Creating Accounts That Possess roaming user profiles

You can save time and reduce the chances for error by scripting many repetitive tasks, such as creating user accounts. A script to automate the creation of user profiles for roaming user might look something like the sample script Listing 7.1, which shows a script for creating user accounts that have roaming profiles.

Creating User Accounts That Have Roaming User Profiles


  set Args = Wscript.ArgumentsouName = Args(0)
  usrName = Args(1)
  RUProot = Args(2)
  RUPpath = RUProot & " \"  & usrName
  'Get the domain
  Set dse = GetObject(" LDAP://RootDSE" )
  Set domain = GetObject( " LDAP://"  & dse.Get(" defaultNamingContext" ))
  set ou = domain.GetObject(" organizationalUnit" , " OU="  & ouName )
  wscript.echo " Creating user in "  & ou.Name
  set usr = ou.Create(" user" , " cn="  & usrName )
  usr.Put " samAccountName" , usrName
  usr.Put " userPrincipalName" , usrName
  usr.Put " Profilepath" , RUPpath
  usr.SetInfo
  wscript.echo "  User "  & usrName & "  was created successfully in "  & 
    ou.Name & " with a RUP Path of: "  & RUPpath

Every Windows Server 2003 user has a profile. If the operating system does not have a profile to apply to the user when the user logs on, a new local profile is created for the user, based on the defaults in place. Windows Server 2003 applies a generic user profile format by default.

Configuring a Default Profile

You can create a default profile to ensure that all users within a domain receive an identical profile the first time they log on. This option simplifies administrative control over the users' desktops and settings.

To create a default user profile, you must be logged on as Administrator or a member of the Administrators group. Create a default profile for all new user accounts in a domain. Include any domain-specific customizations that you want in the profile. To create subsequent profiles, you can create a new user account as a template.

Before creating a new user account to use as a new user's profile template, perform the following tasks:

  1. Log on to the domain as the new user, and then customize the desktop if appropriate.
  2. Optionally, install and configure any applications to be shared by user accounts made from this template.
  3. Log off, and then log on as the administrator.

For more information about creating a new user account, see "Create a new user account [http://technet2.microsoft.com/WindowsServer/en/library/ecd7f827-90b0-4946-bb5b-951cf04391c21033.mspx]" in Help and Support Center for Windows Server 2003.

To configure a new user account to use as a new user's profile template

  1. After you create a new user account template, in Control Panel, click System.
  2. On the Advanced tab, under User Profiles, click Settings.
  3. Under Profiles stored on this computer, select the user that you created in step 1, and then click Copy To.
  4. To create the default user profile for the domain, type the path to NETLOGON\Default User on the domain controller.
  5. In the Copy To dialog box, under Permitted to use, click Change.
  6. In the Select User or Group dialog box, enter the object name to select, and then type: Everyone.

Troubleshooting: Creating a Log File for User Profiles

User profiles log events in the Application event log.
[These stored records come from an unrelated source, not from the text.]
/-! ## Block formats and random numbers (R272 to R279) -/

/-- R277 to R279: `vrng` fills the elements from the blocks of Mix at the counter and the key, and the counter moves on by the blocks
used, whatever the mask holds. -/
def Obligations.RandomNumbers : Prop :=
  ∀ (s : State) (c : Bool) (d : VName) (sz : Size), Clean s → sz.bits * s.cv.elems ≤ 4096 →
    let w := sz.bits
    let ctr : BitVec 128 := seeSreg s 0x29 ++ seeSreg s 0x28
    let key : BitVec 128 := seeSreg s 0x2B ++ seeSreg s 0x2A
    let next := ctr + BitVec.ofNat 128 ((s.cv.elems * (w / 8) + 15) / 16)
    let per := 128 / w
    ∃ t, exec (.vrng c d sz) s = .next t ∧ ConvoyOnly s t ∧
      t.cv = { s.cv with pfx := {}, member := s.cv.member + 1, chain := t.cv.chain, vmask := t.cv.vmask
                         work := { s.cv.work with v := t.cv.work.v }, sregs := t.cv.sregs } ∧
      (∀ n, s.cv.elems ≤ n → elem (t.cv.rv d) w n = elem (s.cv.rv d) w n) ∧
      (∀ n, n < s.cv.elems → n ∉ act s → elem (t.cv.rv d) w n = if s.cv.pfx.zero then 0 else elem (s.cv.rv d) w n) ∧
      (∀ n ∈ act s, elem (t.cv.rv d) w n = ((mix (ctr + BitVec.ofNat 128 (n / per)) key).extractLsb' (w * (n % per)) w).toNat) ∧
      (∀ n, n ≠ d → t.cv.rv n = s.cv.rv n) ∧
      seeSreg t 0x28 = next.extractLsb' 0 64 ∧ seeSreg t 0x29 = next.extractLsb' 64 64 ∧ seeSreg t 0x2A = seeSreg s 0x2A ∧
      seeSreg t 0x2B = seeSreg s 0x2B

/-! ## Engines (R340 to R362) -/

/-- R112, R340 to R358: an engine word places one entry on its queue when its convoy retires, with its operands as its member reads
them, and changes nothing else but MGR for `mattach` and `mdetach`.

R361, R362: `qfence` places one marker, the same for all, on each queue of its set; `qwait` waits until the completion count has
reached gA, compared modulo 2^32; `qcnt` writes the count. -/
def Obligations.EngineForms : Prop :=
  (∀ (s : State) (c idx sat : Bool) (z : ZName) (ta tb : TName) (a b : GName) (tc : TChoice), Clean s →
    let da := seeTens s ta
    let db := seeTens s tb
    let req := (min (s.cv.rg a).toNat 128 + 31) / 32 * 32
    let cv := s.cv
    let ent := fun (cmd : EngCmd) => ({ cmd := cmd, word := cv.word, who := cv.mt, head := cv.head } : Entry)
    let grant := if (s.core cv.core).info.mat then
      max cv.work.mgr.toNat (min req (cv.work.mgr.toNat + 32 * freeSlabs s cv.core)) else cv.work.mgr.toNat
    let src := match cv.pfx.ext with
      | none => (0 : VName)
      | some e => e.extractLsb' 14 7
    let kc := match cv.pfx.ext with
      | none => 0
      | some e => e.toNat % 2 ^ 14
    Does s (.mattach c a) (fun v => { v with attach := some req, enq := v.enq ++ [(1, ent .mattach)]
                                             work := { v.work with mgr := BitVec.ofNat 32 grant } }) ∧
    Does s (.mdetach c) (fun v => { v with enq := v.enq ++ [(1, ent (.mdetach (v.work.mgr.toNat / 32)))], work := { v.work with mgr := 0 } }) ∧
    Enqueues s (.mzero c z) 1 (.mzero z) 0 ∧
    Enqueues s (.mmac c z ta tb idx tc sat) 1
      (.mmac z ta da db (if idx then some ((List.range cv.elems).map (fun n => elem (cv.rv src) 16 n)) else none) cv.elems kc
        (match tc with
          | .dflt => db.tdef
          | .t0 => false
          | .t1 => true) sat cv.work.mgr.toNat) 0 ∧
    Enqueues s (.cpy c ta tb b) 0 (.cpy da db) (cv.rg b) ∧
    Enqueues s (.gath c ta tb b) 2 (.gath da db) (cv.rg b) ∧
    Enqueues s (.scat c ta tb b) 2 (.scat da db) (cv.rg b) ∧
    Enqueues s (.coll c ta tb b) 3 (.coll da db) (cv.rg b) ∧
    Enqueues s (.bank c a b) 4 (.bank (cv.rg a) (cv.rg b)) (cv.rg a)) ∧
  (∀ (s : State) (c : Bool) (set : BitVec 6) (q : QName) (d a : GName), Clean s →
    let n := ((s.core s.cv.core).queue q.toNat).count
    let behind := (n - (s.cv.rg a).setWidth 32).msb
    (∃ t l, exec (.qfence c set) s = .next t ∧
      t = { s with markers := s.markers + 1, cv := { s.cv with pfx := {}, member := s.cv.member + 1, enq := s.cv.enq ++ l } } ∧
      l.map Prod.fst = (List.range 6).filter (fun k => set.getLsbD k) ∧ ∀ e ∈ l, e.2.cmd = .marker s.markers set.toNat) ∧
    (behind = false → Does s (.qwait c q a) id) ∧
    (behind = true → s.cv.cands = [] → s.cv.wait ≠ .issue → s.cv.final = false → Waits s (.qwait c q a) 3) ∧
    WritesG s (.qcnt c d q) d (n.setWidth 64))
To aid in troubleshooting, administrators can also create detailed log files by using the following procedure.

Caution Do not edit the registry unless you have no alternative. The registry editor, regedit.exe, bypasses standard safeguards, allowing settings that can damage your system, or even require you to reinstall Windows. If you edit the registry, make sure to back it up first and see the Windows Server 2003 Resource Kit Registry Reference [http://technet2.microsoft.com/WindowsServer/en/library/56a33a88-a7b2-4f21-ab5e-5c62d728619f1033.mspx] on the Windows Server 2003 Deployment Kit companion CD or at .
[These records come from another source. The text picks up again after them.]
/-- An access across a page's end, in two pieces; stores and their delay; a poisoned granule in the core's L1; and an access that no
window holds, and that no page of U mode does. -/
theorem witness_ControlThreadAccesses :
    (let s := thread { x := regs }
     Coherent s s.curCore ∧ NoPoison s ∧ CleanSlices s ∧ s.ct.machine = true ∧ s.ct.late = [] ∧ s.sched.head? ≠ some .delay ∧
       memIsStore .lw = false ∧ memIsFloat .lw = false ∧ memIsStore .sd = true ∧
       (∃ l u, ctPieces s s.curCore 0x10000000FFC 8 { r := true } = (.ok l, u) ∧ l.length = 2 ∧ PiecesHome s l) ∧
       (∃ l u, ctPieces s s.curCore 0x10000000100 8 { w := true } = (.ok l, u) ∧ PiecesHome s l) ∧
       (∃ p e u, ctPieces s s.curCore 0x0E0000000000 8 { r := true } = (.error (p, e), u))) ∧
    (let s := thread { mstatus := 0 }
     memIsFloat .fld = true ∧ s.ct.mstatus.getLsbD 13 = false ∧ s.ct.mstatus.getLsbD 14 = false) ∧
    (let s := { thread { x := regs } with sched := [.delay] }
     Coherent s s.curCore ∧ NoPoison s ∧ s.ct.machine = true ∧ s.sched = .delay :: [] ∧
       ∃ l u, ctPieces s s.curCore 0x10000000100 8 { w := true } = (.ok l, u) ∧ PiecesHome s l) ∧
    (let s := dev { core0 with l1 := [(0x200000002, { live := true, poison := 1 })], ct := { x := regs, active := true } }
     Coherent s s.curCore ∧ s.ct.late = [] ∧ ∃ q u, ctPieces s s.curCore 0x10000000100 8 { r := true } = (.ok [q], u) ∧ PiecesHome s [q] ∧
       q.2.2.2.pa % 128 + 8 ≤ 128 ∧ PiecePoisoned s q) ∧
    (let s := thread { machine := false, x := regs }
     s.ct.machine = false ∧ ∃ e u, ctPieces s s.curCore 0x100 8 { r := true } = (.error e, u)) := by
  refine ⟨⟨coherent_thread .., noPoison_thread .., cleanSlices_of _ rfl rfl, rfl, rfl, by decide, by decide, by decide, by decide, ⟨_, _, rfl, rfl, ?_⟩,
    ⟨_, _, rfl, ?_⟩, ⟨_, _, _, rfl⟩⟩, by decide, ⟨Still.coherent ⟨canonical_thread _ _, rfl, rfl⟩, noPoison_thread .., rfl, rfl, _, _, rfl, ?_⟩,
    ⟨⟨⟨by decide +kernel, rfl⟩, rfl, fun pa h => ?_⟩, rfl, _, _, rfl, ?_, by decide, ?_⟩, rfl, bad_of (by decide +kernel)⟩
  · unfold PiecesHome
    decide
  · unfold PiecesHome
    decide
  · unfold PiecesHome
    decide
  · exfalso
    revert h
    by_cases hp : 0x200000002 = pa / 128
    · simp [dev, State.core, State.reset, tget, Core.line, hp.symm]
    · simp [dev, State.core, State.reset, tget, Core.line, hp]
  · unfold PiecesHome
    decide
  · unfold PiecePoisoned
    decide +kernel

theorem witness_ControlThreadAtomics :
    (let s := thread { x := regs }
     Coherent s s.curCore ∧ NoPoison s ∧ CleanSlices s ∧ postedCount s s.curCore 32 s.ct.scope = 0 ∧ (s.ct.rx 8).toNat % 8 = 0 ∧ (s.ct.rx 9).toNat % 8 ≠ 0 ∧
       (∃ x u, ctXlat s s.curCore (s.ct.rx 8).toNat rw_ = (.ok x, u) ∧ x.dev = none ∧ windowOf s x.pa ≠ .device) ∧
       (∃ x u, ctXlat s s.curCore (s.ct.rx 8).toNat { w := true } = (.ok x, u) ∧ ((s.core s.curCore).line (x.pa / 128)).dirty = 0 ∧
         s.ct.resv ≠ some (x.pa / 32))) ∧
    (let s := thread { x := regs, resv := some (0x10000000100 / 32), xbscope := 6 }
     Coherent s s.curCore ∧ NoPoison s ∧ s.ct.machine = true ∧ postedCount s s.curCore 32 s.ct.scope = 0 ∧ 2 ≤ scopeRank s.ct.scope ∧
       ∃ x u, ctXlat (releaseWork s s.curCore s.ct.scope) s.curCore (s.ct.rx 8).toNat { w := true } = (.ok x, u) ∧ s.ct.resv = some (x.pa / 32)) ∧
    (let s := { thread { x := regs, xbscope := 6 } with posted := [(3, [32])] }
     Coherent s s.curCore ∧ NoPoison s ∧ postedCount s s.curCore 32 s.ct.scope ≠ 0) := by
  refine ⟨⟨coherent_thread .., noPoison_thread .., cleanSlices_of _ rfl rfl, by decide +kernel, by decide, by decide, ⟨_, _, rfl, rfl, by decide⟩,
    ⟨_, _, rfl, by decide +kernel, by decide⟩⟩, ⟨coherent_thread .., noPoison_thread .., rfl, by decide +kernel, by decide, ?_⟩,
    Still.coherent ⟨canonical_thread _ _, rfl, rfl⟩, noPoison_thread .., by decide +kernel⟩
  obtain ⟨u, h⟩ := ok_of (x := ctXlat (releaseWork (thread { x := regs, resv := some (0x10000000100 / 32), xbscope := 6 })
    0 .sys) 0 0x10000000100 { w := true }) (y := { pa := 0x10000000100 }) (by decide +kernel)
  exact ⟨_, u, h, by decide⟩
To create a detailed log file for user profiles

  1. In the Run dialog box, type regedit, and then click OK.
  2. Locate the following subkey: HKEY_LOCAL_MACHINE\Software\Microsoft\WindowsNT\CurrentVersion\Winlogon
  3. Create a new entry named UserEnvDebugLevel of data type REG_DWORD, and set its value to 0x30002.

The log file is stored in this location: %windir%\Debug\Usermode\Userenv.log.